Always as long as using a 2.6.26.x kernel, reverting to 2.6.25.x not affected.
Steps to Reproduce:
1. Update to one of the 2.6.26.x kernels.
2. Attempt to shutdown system...
3. Watch as the system never fully shuts down and has to be hard rebooted.
System never completes shutdown procedures. This leads to unclean unmounted filesystems and the system never powers off or reboots as expected.
System shuts down/reboots as commanded.
The only clue as to what happens is that spurious "Disabling IRQ #18" message that shows up during the initscripts shutdown procedure. Running an "lspci -v" on my system shows that IRQ #18 is being used by two devices, my Intel PRO/1000 GT Gigabit ethernet adapter and the onboard SiI 3112 SATA controller for my hard drive. Once that message shows up, the hard drive appears to go dead (no more activity despite the system still "barely" responding to keystrokes. This leads me to believe the hard drive is somehow disabled or shutdown inadvertently and would explain why no entries in the logs and why the file systems are never cleanly unmounted. This usually happens around the unmounting filesystems or shutting off swap portion of the shutdown initscripts.
Decided to do some additional testing and verified it has most definitely something to do with the Intel PRO/1000 GT Gigabit ethernet adapter I have in a PCI slot of my Asus A7N8X-Deluxe. It shares the IRQ with my onboard SATA controller which would explain why the system appears to hang. It crashes the system when a #service network stop is issued or if changing runlevels (say issuing an #init 1 command). The system boots up just fine and appears to run indefinitely, network access also appears to work flawlessly. But again, unloading/reloading the network service/module seems to crash the system (most likely due to it sharing the IRQ with my SATA controller). If I don't load the network services (and presumably the e1000 module) at boot time, I CAN successfully shut the system down.

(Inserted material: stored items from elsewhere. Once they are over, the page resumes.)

/-- R252, R253: the record of the image for an opcode, while OPEN entries are not masked. -/
def Helm.openRec (h : Helm) (op : Nat) : Option DispRec :=
  if h.mode = .normal then h.recs.find? (fun r => r.op.toNat == op) else none

/-- R215: a customer opcode. -/
def insUop (e : Env) : Run :=
  match e.d.hlm.openRec (opOf e.word) with
  | some r => e.routine r.uaddr.toNat
  | none => ⟨e.fault fUop, [], none, 0⟩

end Sys2Proof.Machine
end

Any ideas? It just occurred to me to include a copy of the output of #lspci -v. I will try to include that as soon as possible. In the mean time I'm going to see if moving the Gigabit card to another PCI slot changes which IRQ it uses so it doesn't share one with the SATA controller as no setting in the BIOS would appear to fix that.
The kernel option "noirqdebug" will stop the interrupt from being disabled. You can add it to the end of the kernel line in /etc/grub.conf .
Thanks, I'm gonna go ahead and try that option tonight. I tried one suggested by the errors that showed up in the syslog one time I was able to manage to get it displayed before the machine inevitably crashed (though it was never committed to disk for the obvious reasons)...it mentioned to use something like "irqpoll" or something like that. Needless to say it didn't help. I'll post back as quickly as possible the results.
Oh my GOD, you are my savior! That did the trick. Been putting up with this for like 2+ months now always hoping the next kernel update would solve that issue. Eventually some update to the X.org drivers made it so booting from the last safe 2.6.25.x kernel I have installed not feasible (it would cause X to crash on load apparently, must be some special new requirement for the Radeons). I will still post my "lspci -v" and if I can manage to swipe a copy of what gets output to the syslog on a normal kernel oops prior to the system fully crashing after prolonged disconnect from the hard drive (maybe I can have a mounted USB flash drive ready to go and/or just pipe the output from syslog directly to a file on said USB flash drive. We'll see...again thanks SOOO much!
Created attachment 322248 [details]
lspci -v of my Asus A7N8X-Deluxe on 11-02-08
Here's that "lspci -v" I promised incase its of interest to anyone. Next up is the output of the syslog during a normal crash, that's gonna be tricky though since it doesn't actually get saved to the hard drive.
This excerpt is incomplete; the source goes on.